You submit your audition piece to my email rodneyrossjunior@hotmail.com. tittle it "audition" so i know what its for and i dont just delete it if it says "greg" :/... there are such things as spam emails. or you can upload it to furaffinity (recommended) so i can just click and play.'
auditions sent by email must have all information in the audio clip. (hey my name is Rodney and i'm audition for Diego) it must be more then 30 seconds long and no longer then 1 minute and 30 seconds. and as long as it on fur-affinity the details can be in the description. then send it to one of the multiple advertisement submissions of my fur-affinity page http://www.furaffinity.net/user/silverboy9/


----------



## theLight (Feb 8, 2011)

Edit for personal security.


----------



## Smelge (Feb 8, 2011)

Why are people intent on doing voice acting for things that are predominantly sex comics. Why?

WHY

Isn't there anything out there that is just interesting and not full on fucking left right and centre?


----------



## theLight (Feb 8, 2011)

Edit for personal security.


----------



## Smelge (Feb 8, 2011)

Ok, here's a question to the OP.

Why the fuck are you constantly spamming your stuff on FA? I've seen it at least 3 times now. You post a picture with a link to your journal, leave it a while then delete and repost.

Stop. It.


----------



## Ieatcrackersandjumpcliffs (Feb 8, 2011)

silverboy9 said:


> WHAT YOU NEED TO DO
> -have a good quality mic, *i will not tolerate *any thing that sounds awful at all, idc if it it a little bit scratchy, but no breathing in the mic i hate that it doesn't feel real at all.

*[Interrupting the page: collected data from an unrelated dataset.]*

theorem kept_checkSharer {P : List Part} {base : State} {line : Nat} {s : State} (hP : sub [.ctl, .mem, .ev, .ms, .pool, .persist] P) (h_s : Keeps P base s) :
    Keeps P base (checkSharer line s) := by
  unfold checkSharer
  try dsimp only
  with_reducible repeat' first
    | assumption
    | refine keeps_ite ?_ ?_
    | refine tripleKeeps_ite ?_ ?_
    | refine snd2_of ?_
    | refine kept_readTable (sub_trans (by decide) hP) ?_
    | refine kept_rewriteWords (sub_trans (by decide) hP) ?_
    | refine kept_setHolders (sub_trans (by decide) hP) ?_
    | refine of_triple ?_ (by assumption)
    | split
    | refine keeps_triple ?_

theorem kept_onPage {P : List Part} {base : State} {p : PoolPend} {page : Nat} {s : State} (hP : sub [.free, .ctl, .mem, .ev, .ms, .t3, .mxes, .qos, .pool, .persist, .out] P) (h_s : Keeps P base s) :
    Keeps P base (onPage p page s) := by
  unfold onPage
  try dsimp only
  with_reducible repeat' first
    | assumption
    | refine keeps_ite ?_ ?_
    | refine kept_install (sub_trans (by decide) hP) ?_
    | refine kept_poolAnswer (sub_trans (by decide) hP) ?_
    | refine kept_poolReadLine (sub_trans (by decide) hP) ?_
    | refine kept_poolStale (sub_trans (by decide) hP) ?_
    | split

theorem kept_pageRequest {P : List Part} {base : State} {p : PoolPend} {s : State} (hP : sub [.free, .ctl, .mem, .ev, .ms, .t3, .mxes, .qos, .pool, .persist, .out] P) (h_s : Keeps P base s) :
    Keeps P base (pageRequest p s) := by
  unfold pageRequest
  try dsimp only
  with_reducible repeat' first
    | assumption
    | refine keeps_ite ?_ ?_
    | refine pairKeeps_ite ?_ ?_
    | refine snd_of ?_
    | refine kept_fetchPage (sub_trans (by decide) hP) ?_
    | refine kept_onPage (sub_trans (by decide) hP) ?_
    | refine kept_poolAnswer (sub_trans (by decide) hP) ?_
    | refine of_pair ?_ (by assumption)
    | split
    | refine keeps_pair ?_

theorem kept_touchLine {P : List Part} {base : State} {line : Nat} {s : State} (hP : sub [.pool] P) (h_s : Keeps P base s) :
    Keeps P base (touchLine line s) := by
  unfold touchLine
  try dsimp only
  with_reducible repeat' first
    | assumption
    | refine keeps_ite ?_ ?_
    | refine kept_updPool (sub_trans (by decide) hP) ?_
    | split

theorem kept_forgetHolder {P : List Part} {base : State} {line : Nat} {spid : Nat} {s : State} (hP : sub [.pool] P) (h_s : Keeps P base s) :
    Keeps P base (forgetHolder line spid s) := by
  unfold forgetHolder
  try dsimp only
  with_reducible repeat' first
    | assumption
    | refine keeps_ite ?_ ?_
    | refine kept_setHolders (sub_trans (by decide) hP) ?_
    | split

theorem kept_admitHolder {P : List Part} {base : State} {line : Nat} {q : PoolReq} {s : State} (hP : sub [.pool] P) (h_s : Keeps P base s) :
    Keeps P base (admitHolder line q s) := by
  unfold admitHolder
  try dsimp only
  with_reducible repeat' first
    | assumption
    | refine keeps_ite ?_ ?_
    | refine kept_forgetHolder (sub_trans (by decide) hP) ?_
    | refine kept_setHolders (sub_trans (by decide) hP) ?_
    | split

theorem kept_dirServe {P : List Part} {base : State} {p : PoolPend} {s : State} (hP : sub [.free, .ctl, .mem, .ev, .ms, .t3, .mxes, .qos, .pool, .persist, .out] P) (h_s : Keeps P base s) :
    Keeps P base (dirServe p s) := by
  unfold dirServe
  try dsimp only
  with_reducible repeat' first
    | assumption
    | refine keeps_ite ?_ ?_
    | refine kept_admitHolder (sub_trans (by decide) hP) ?_
    | refine kept_pageRequest (sub_trans (by decide) hP) ?_
    | refine kept_touchLine (sub_trans (by decide) hP) ?_
    | split

theorem kept_dirRequest {P : List Part} {base : State} {p : PoolPend} {s : State} (hP : sub [.free, .ctl, .mem, .ev, .ms, .t3, .mxes, .qos, .pool, .persist, .out] P) (h_s : Keeps P base s) :
    Keeps P base (dirRequest p s) := by
  unfold dirRequest
  try dsimp only
  with_reducible repeat' first
    | assumption
    | refine keeps_ite ?_ ?_
    | refine kept_checkSharer (sub_trans (by decide) hP) ?_
    | refine kept_dirAsk (sub_trans (by decide) hP) ?_
    | refine kept_dirServe (sub_trans (by decide) hP) ?_
    | refine kept_updPool (sub_trans (by decide) hP) ?_
    | split

theorem kept_poolServe {P : List Part} {base : State} {p : PoolPend} {s : State} (hP : sub [.free, .ctl, .mem, .ev, .ms, .t3, .mxes, .qos, .pool, .persist, .out] P) (h_s : Keeps P base s) :
    Keeps P base (poolServe p s) := by
  unfold poolServe
  try dsimp only
  with_reducible repeat' first
    | assumption
    | refine keeps_ite ?_ ?_
    | refine kept_dirRequest (sub_trans (by decide) hP) ?_
    | refine kept_pageRequest (sub_trans (by decide) hP) ?_
    | refine kept_snapRequest (sub_trans (by decide) hP) ?_
    | refine kept_takeBucket (sub_trans (by decide) hP) ?_
    | split

theorem kept_drainHost {P : List Part} {base : State} {h : Nat} {a : Nat} {ax : State} (hP : sub [.free, .ctl, .mem, .ev, .ms, .t3, .mxes, .qos, .pool, .persist, .out] P) (h_ax : Keeps P base ax) :
    Keeps P base (drainHost h a ax) := by
  induction a generalizing ax with
  | zero =>
    unfold drainHost
    try dsimp only
    with_reducible repeat' first
      | assumption
      | refine keeps_ite ?_ ?_
      | refine kept_poolServe (sub_trans (by decide) hP) ?_
      | refine kept_updPool (sub_trans (by decide) hP) ?_
      | split
  | succ n ih =>
    unfold drainHost
    try dsimp only
    with_reducible repeat' first
      | assumption
      | refine keeps_ite ?_ ?_
      | refine kept_poolServe (sub_trans (by decide) hP) ?_
      | refine kept_updPool (sub_trans (by decide) hP) ?_
      | refine ih ?_
      | split

theorem kept_poolNoMatch {P : List Part} {base : State} {q : PoolReq} {s : State} (hP : sub [.ctl, .ev, .pool, .out] P) (h_s : Keeps P base s) :
    Keeps P base (poolNoMatch q s) := by
  unfold poolNoMatch
  try dsimp only
  with_reducible repeat' first
    | assumption
    | refine keeps_ite ?_ ?_
    | refine kept_bump (sub_trans (by decide) hP) ?_
    | refine kept_event (sub_trans (by decide) hP) ?_
    | refine kept_poolRefuse (sub_trans (by decide) hP) ?_
    | refine kept_takeBucket (sub_trans (by decide) hP) ?_
    | split

theorem kept_poolHold {P : List Part} {base : State} {p : PoolPend} {s : State} (hP : sub [.ctl, .pool] P) (h_s : Keeps P base s) :
    Keeps P base (poolHold p s) := by
  unfold poolHold
  try dsimp only
  with_reducible repeat' first
    | assumption
    | refine keeps_ite ?_ ?_
    | refine kept_bump (sub_trans (by decide) hP) ?_
    | refine kept_updPool (sub_trans (by decide) hP) ?_
    | split

theorem kept_poolTake {P : List Part} {base : State} {q : PoolReq} {s : State} (hP : sub [.free, .ctl, .mem, .ev, .ms, .t3, .mxes, .qos, .pool, .persist, .out] P) (h_s : Keeps P base s) :
    Keeps P base (poolTake q s) := by
  unfold poolTake
  try dsimp only
  with_reducible repeat' first
    | assumption
    | refine keeps_ite ?_ ?_
    | refine kept_bump (sub_trans (by decide) hP) ?_
    | refine kept_poolHold (sub_trans (by decide) hP) ?_
    | refine kept_poolNoMatch (sub_trans (by decide) hP) ?_
    | refine kept_poolRefuse (sub_trans (by decide) hP) ?_
    | refine kept_poolServe (sub_trans (by decide) hP) ?_
    | refine kept_takeBucket (sub_trans (by decide) hP) ?_
    | split

theorem kept_runLink {P : List Part} {base : State} {a : Nat} {ax : State} (hP : sub [.free, .ctl, .mem, .ev, .ms, .t3, .mxes, .qos, .pool, .persist, .out] P) (h_ax : Keeps P base ax) :
    Keeps P base (runLink a ax) := by
  induction a generalizing ax with
  | zero =>
    unfold runLink
    try dsimp only
    with_reducible repeat' first
      | assumption
      | refine keeps_ite ?_ ?_
      | refine kept_poolTake (sub_trans (by decide) hP) ?_
      | refine kept_updPool (sub_trans (by decide) hP) ?_
      | split
  | succ n ih =>
    unfold runLink
    try dsimp only
    with_reducible repeat' first
      | assumption
      | refine keeps_ite ?_ ?_
      | refine kept_poolTake (sub_trans (by decide) hP) ?_
      | refine kept_updPool (sub_trans (by decide) hP) ?_
      | refine ih ?_
      | split

theorem kept_drainPool {P : List Part} {base : State} {h : Nat} {s : State} (hP : sub [.free, .ctl, .mem, .ev, .ms, .t3, .mxes, .qos, .pool, .persist, .out] P) (h_s : Keeps P base s) :
    Keeps P base (drainPool h s) := by
  unfold drainPool
  try dsimp only
  with_reducible repeat' first
    | assumption
    | refine keeps_ite ?_ ?_
    | refine kept_drainHost (sub_trans (by decide) hP) ?_
    | refine kept_runLink (sub_trans (by decide) hP) ?_
    | split

theorem kept_hp1HostWrite {P : List Part} {base : State} {who : Who} {h : Nat} {val : Nat} {s : State} (hP : sub [.free, .ctl, .mem, .ev, .ms, .t3, .mxes, .qos, .pool, .persist, .out] P) (h_s : Keeps P base s) :
    Keeps P base (hp1HostWrite who h val s) := by
  unfold hp1HostWrite
  try dsimp only
  with_reducible repeat' first
    | assumption
    | refine keeps_ite ?_ ?_
    | refine kept_drainPool (sub_trans (by decide) hP) ?_
    | refine kept_ignoredWrite (sub_trans (by decide) hP) ?_
    | refine kept_setReg (sub_trans (by decide) hP) ?_
    | split

theorem kept_regionCfgWrite {P : List Part} {base : State} {who : Who} {i : Nat} {val : Nat} {s : State} (hP : sub [.ctl, .ev, .pool] P) (h_s : Keeps P base s) :
    Keeps P base (regionCfgWrite who i val s) := by
  unfold regionCfgWrite
  try dsimp only
  with_reducible repeat' first
    | assumption
    | refine keeps_ite ?_ ?_
    | refine kept_ignoredWrite (sub_trans (by decide) hP) ?_
    | refine kept_setReg (sub_trans (by decide) hP) ?_
    | refine kept_updPool (sub_trans (by decide) hP) ?_
    | refine kept_updSnap (sub_trans (by decide) hP) ?_
    | split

You sound like such a pompous dickhead.


----------



## Grendel (Feb 8, 2011)

Hey spammer douche, why do you spam?


----------



## Browder (Feb 9, 2011)

Are you paying?


----------



## Captain Howdy (Feb 9, 2011)

silverboy9 said:


> Australian accent, Minnesotan accent, and Englishwomen's accent, and a Malaysian accent.


 
*Eyetwitch*


----------



## Smelge (Feb 9, 2011)

Ok, here we go.

I saw what theLight said about the stuff being recorded not actually being porn, and actually properly read the source material.

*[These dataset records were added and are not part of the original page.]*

-- ==== Sys2Proof/Laws/Drain.lean ====
section
/-! SUPPORT. For each operation of Machine/Drain.lean, which parts of the state it may change: `kept_f` says that `f` keeps
everything but the parts listed in its first hypothesis, from any state that the states it is given were kept from. -/

namespace Sys2Proof.Machine

theorem kept_drainTake {P : List Part} {base : State} {i : Nat} {o : Nat} {s : State} (hP : sub [.ctl, .ms, .t3, .engs] P) (h_s : Keeps P base s) :
    Keeps P base (drainTake i o s) := by
  unfold drainTake
  try dsimp only
  with_reducible repeat' first
    | assumption
    | refine keeps_ite ?_ ?_
    | refine kept_takeDirty (sub_trans (by decide) hP) ?_
    | refine kept_toStage (sub_trans (by decide) hP) ?_
    | refine kept_updEng (sub_trans (by decide) hP) ?_
    | split

theorem kept_drainMove {P : List Part} {base : State} {i : Nat} {o : Nat} {s : State} (hP : sub [.ctl, .mem, .ev, .ms, .t3, .mxes, .engs, .tags, .fabQ, .persist] P) (h_s : Keeps P base s) :
    Keeps P base (drainMove i o s) := by
  unfold drainMove
  try dsimp only
  with_reducible repeat' first
    | assumption
    | refine keeps_ite ?_ ?_
    | refine objStepKeeps_ite ?_ ?_
    | refine keeps_more ?_
    | refine keeps_wait ?_
    | refine keeps_odone ?_
    | refine keeps_ofail ?_
    | refine kept_moveUnits (sub_trans (by decide) hP) (fun _ _ => ?_) ?_
    | refine kept_remark (sub_trans (by decide) hP) ?_
    | refine kept_toStage (sub_trans (by decide) hP) ?_
    | refine of_more ?_ (by assumption)
    | refine of_wait ?_ (by assumption)
    | refine of_odone ?_ (by assumption)
    | refine of_ofail ?_ (by assumption)
    | split

theorem kept_drainNext {P : List Part} {base : State} {i : Nat} {s : State} (hP : sub [.ctl, .mem, .ev, .ms, .t3, .mxes, .engs, .persist] P) (h_s : Keeps P base s) :
    Keeps P base (drainNext i s) := by
  unfold drainNext
  try dsimp only
  with_reducible repeat' first
    | assumption
    | refine keeps_ite ?_ ?_
    | refine kept_drainTake (sub_trans (by decide) hP) ?_
    | refine kept_dropCopy (sub_trans (by decide) hP) ?_
    | refine keeps_foldl _ (fun _ _ _ => ?_) ?_
    | refine keeps_foldlP _ (fun _ _ _ => ?_) ?_
    | refine tripleKeeps_foldl _ (fun _ _ _ => ?_) ?_
    | refine objStepKeeps_foldl _ (fun _ _ _ => ?_) ?_
    | split

theorem kept_drainStep {P : List Part} {base : State} {i : Nat} {s : State} (hP : sub [.ctl, .mem, .ev, .ms, .t3, .mxes, .engs, .tags, .fabQ, .persist] P) (h_s : Keeps P base s) :
    Keeps P base (drainStep i s) := by
  unfold drainStep
  try dsimp only
  with_reducible repeat' first
    | assumption
    | refine keeps_ite ?_ ?_
    | refine kept_drainMove (sub_trans (by decide) hP) ?_
    | refine kept_drainNext (sub_trans (by decide) hP) ?_
    | split

end Sys2Proof.Machine
end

Blotch seems unable to draw the same character twice in a row, because one page a character looks overweight, the next it's skinny again, and any number of errors you wouldn't expect from someone who is as apparently popular as they are. And secondly, the dialogue does not lend itself to audio. It's stilted, doesn't flow naturally and just feels awkward to read. Add on to that you are trying to turn a visual medium into audio, means you'll just have people saying stuff with no context as to what they are doing. Plus, every single character is a god damn stereotype, and there appears to be a male kangaroo with a pouch because fuck biology.

This is all a bad idea.


----------



## Fay V (Feb 9, 2011)

Smelge said:


> Ok, here we go.
> 
> I saw what theLight said about the stuff being recorded not actually being porn, and actually properly read the source material.
> 
> ...



I can agree with a lot here. This is a really visual story, seriously. You would have to make the dialogue even more obvious and stilted to get it close to audio. 

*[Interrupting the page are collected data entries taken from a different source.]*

-- ==== Sys2Proof/Tests/Slice0.lean ====
section
/-! SUPPORT. Tests: an ill-formed term for each check of WellFormed; for each statement with hypotheses, a concrete state
and operands that meet them, at the ends of their ranges; the worked examples of the manual; and single steps whose results
are taken from the rules they name. -/

-- The tests are checked one after another: side by side, each would hold a thread and its stack while it waits.
set_option Elab.async false

namespace Sys2Proof.Tests

open Sys2Proof Sys2Proof.Machine

/-! ### The state the tests start from -/

/-- A part that serves hosts: every clock gate is open, foreman 0 leads and runs its firmware, foreman 1 stands by, the
crews, dies and memory controllers are in service, and the links are up. -/
def live : State :=
  let s : State :=
    { State.reset with
      nclk := 1000
      mgmt := { State.reset.mgmt with released := true, filled := true, seamed := true, runtime := true, cfgOpen := true }
      hp0 := { State.reset.hp0 with cfg := [(0, { fnCfg0 with bme := true, mse := true, msixEn := true, vfEn := true, vfMse := true, numVfs := 2 })] } }
  let s := setFld R.CLK_START_STAT F.CLK_START_STAT_PHASE 4 s
  let s := setFld R.FMN_CREW_PRESENT F.FMN_CREW_PRESENT_CREW (2 ^ 64 - 1) s
  let s := setFld R.FMN_TOPO_CAP F.FMN_TOPO_CAP_DIE_PRESENT 0x3F s
  let s := setReg R.FMN_LEAD_STAT (2 ^ 32) s
  let s := setFld (R.FMN_CLAIM 0) F.FMN_CLAIM_ASSERT 1 s
  let s := setFld (R.FMN_BOOT_STAT 0) F.FMN_BOOT_STAT_STATE 2 s
  let s := setFld (R.FMN_BOOT_STAT 1) F.FMN_BOOT_STAT_STATE 2 s
  let s := setFld (R.T1C_STAT 0) F.T1C_STAT_STATE 4 s
  let s := setFld (R.T2C_STAT 0) F.T1C_STAT_STATE 4 s
  let s := setFld R.HP0_LINK_STAT F.HP0_LINK_STAT_STATE 2 s
  let s := setFld R.HP1_LINK_STAT F.HP1_LINK_STAT_STATE 2 s
  setFld R.HP1_LINK_STAT F.HP1_LINK_STAT_PBR 1 s

/-- `live`, and context 0 runs, with PRIV set, at PC 0, with 1 KiB of scratch; context 4 is stopped. -/
def runs : State :=
  let s := setFld (ctxCtl 0) F.KNC_CTX_CTL_VALID 1 live
  let s := setFld (ctxCtl 0) F.KNC_CTX_CTL_PRIV 1 s
  let s := setFld (ctxCtl 0) F.KNC_CTX_CTL_SCR_SIZE 1 s
  let s := setFld (ctxStat 0) F.KNC_CTX_STAT_STATE 2 s
  let s := setFld (ctxCtl 4) F.KNC_CTX_CTL_VALID 1 s
  setFld (ctxStat 4) F.KNC_CTX_STAT_STATE 1 s

/-! ### Which commands are well formed: an ill-formed term for each check -/

theorem test_wf_register_offset : (Instr.registerWrite .pf0 (2 ^ 60) 8 0).wf = false := by decide
theorem test_wf_counter_offset : (Instr.counterLowRead (2 ^ 60)).wf = false := by decide
theorem test_wf_read_alignment : (Instr.memRead 4 0 false 0 none).wf = false := by decide
theorem test_wf_write_alignment : (Instr.memWrite 4 0 none).wf = false := by decide
theorem test_wf_submission_length : (Instr.submissionFetch 0 0 (some [0])).wf = false := by decide
theorem test_wf_window_read : (Instr.peerWindowRequest 0 0 0 0 false false (.read 0)).wf = false := by decide
theorem test_wf_window_write : (Instr.peerWindowRequest 0 0 0 0 false false (.write [])).wf = false := by decide
theorem test_wf_pool_read : (Instr.poolRead ⟨0, 0, 0, false, false, some [], 0⟩).wf = false := by decide
theorem test_wf_pool_write : (Instr.poolWrite ⟨0, 0, 0, false, false, none, 0⟩).wf = false := by decide
theorem test_wf_pool_write_length : (Instr.poolWrite ⟨0, 0, 0, false, false, some [0], 0⟩).wf = false := by decide
theorem test_wf_snoop_data : (Instr.biResponse 0 0 (some [])).wf = false := by decide
theorem test_wf_flit_payload : (Instr.dataFlitReceive 0 0 0 true []).wf = false := by decide
theorem test_wf_flit_credits : (Instr.controlFlitReceive 0 0 false [0, 0, 0, 0, 0, 0, 0, 256]).wf = false := by decide
theorem test_wf_credit_count : (Instr.controlFlitReceive 0 0 false []).wf = false := by decide
theorem test_wf_level_resource : (Instr.qosLevelReport [(21, 0)]).wf = false := by decide
theorem test_wf_level_value : (Instr.qosLevelReport [(0, 9)]).wf = false := by decide
theorem test_wf_target : (Instr.regulatedRequestIssue 0 0 (.part 0x3000000000000000 false) 64).wf = false := by decide
theorem test_wf_boot_slot : (Instr.foremanBootDone 0 [2]).wf = false := by decide
theorem test_wf_flash_range : (Instr.recoveryFlashWrite 0x3FFFFFF [0, 0]).wf = false := by decide
theorem test_wf_enable_length : (Instr.testModeEnable []).wf = false := by decide
theorem test_wf_die_count : (Instr.tempSample []).wf = false := by decide
theorem test_wf_link_count : (Instr.seamTrainDone [] 0 0).wf = false := by decide
theorem test_wf_flit : (Instr.dataFlitReceive 0 0 0 true (List.replicate 60 0)).wf = true := by decide

/-! ### Instructions issue -/

/-- The hypothesis of every statement about an instruction that issues, for any registers it uses. -/
theorem witness_issues (u : Use) : runs.issues 0 u :=
  ⟨rfl, by decide, rfl, by
    have h : (runs.kc 0).parity = [] := rfl
    rw [h]
    induction u.reads <;> simp_all⟩

/-- Every predicate bit is set in p0: each lane is active. -/
theorem witness_active_lanes : runs.p 0 0 = 2 ^ 64 - 1 ∧ laneActive 2 (runs.p 0 0) 15 = true := by decide
/-- The kinds of SHI, at their ends. -/
theorem witness_shi_kinds : 0x3FFF / 2 ^ 14 = 0 ∧ 0x4000 / 2 ^ 14 = 1 ∧ 0x7FFF / 2 ^ 14 = 1 ∧ 0x8000 / 2 ^ 14 = 2 ∧
    0xBFFF / 2 ^ 14 = 2 := by decide
/-- A reserved record, and one that is not. -/
theorem witness_records : (scaleOf 0).rnd ≠ 3 ∧ ∃ n, (scaleOf n).rnd = 3 := by
  refine ⟨by decide, 0xC00000, ?_⟩; decide
/-- The ends of a context's scratch. -/
theorem witness_scratch : runs.scrSize 0 = 1024 ∧ runs.scrBad (runs.scrAddr 0 1016) 8 = [] ∧
    runs.scrBad (runs.scrAddr 0 960) 64 = [] ∧ runs.scrBad (runs.scrAddr 0 0) 2048 = [] := by decide

/-! ### Contexts -/

/-- `runs` with a full list of outstanding loads to g1. -/
def waiting : State := updCtx 0 (fun x => { x with out := List.replicate 16 ⟨.load 1, 0, 8, 8, 0, .ready (List.replicate 8 1)⟩ }) runs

I didn't actually ever see a pouch on the boy roo, closest it got was the shade line over the balls.


----------



## theLight (Feb 9, 2011)

Edit for personal security.


----------



## Smelge (Feb 9, 2011)

Fay V said:


> I didn't actually ever see a pouch on the boy roo, closest it got was the shade line over the balls.


 
I was mistaken. Page 13, in the flashback. It has two people on the porch, one clearly with breasts, and the other with a pouch. It took a second look to realise that the one with breasts wasn't actually a kangaroo as well.


----------



## silverboy9 (Feb 9, 2011)

its like 4-chan! trolls! . yes trolls dance i tell you! DANCE!!! *evil laugh* i'm taking a new approach on advertising so i removed the pictures. that should satisfy you i'm many sexual and abnormal ways. however i expect more arguments because i'm feeding the trolls. *kills a kitten* there argue about that. tell me things you would only say on the internet.


----------



## Smelge (Feb 9, 2011)

Yes, because everyone who disagrees with you is a troll.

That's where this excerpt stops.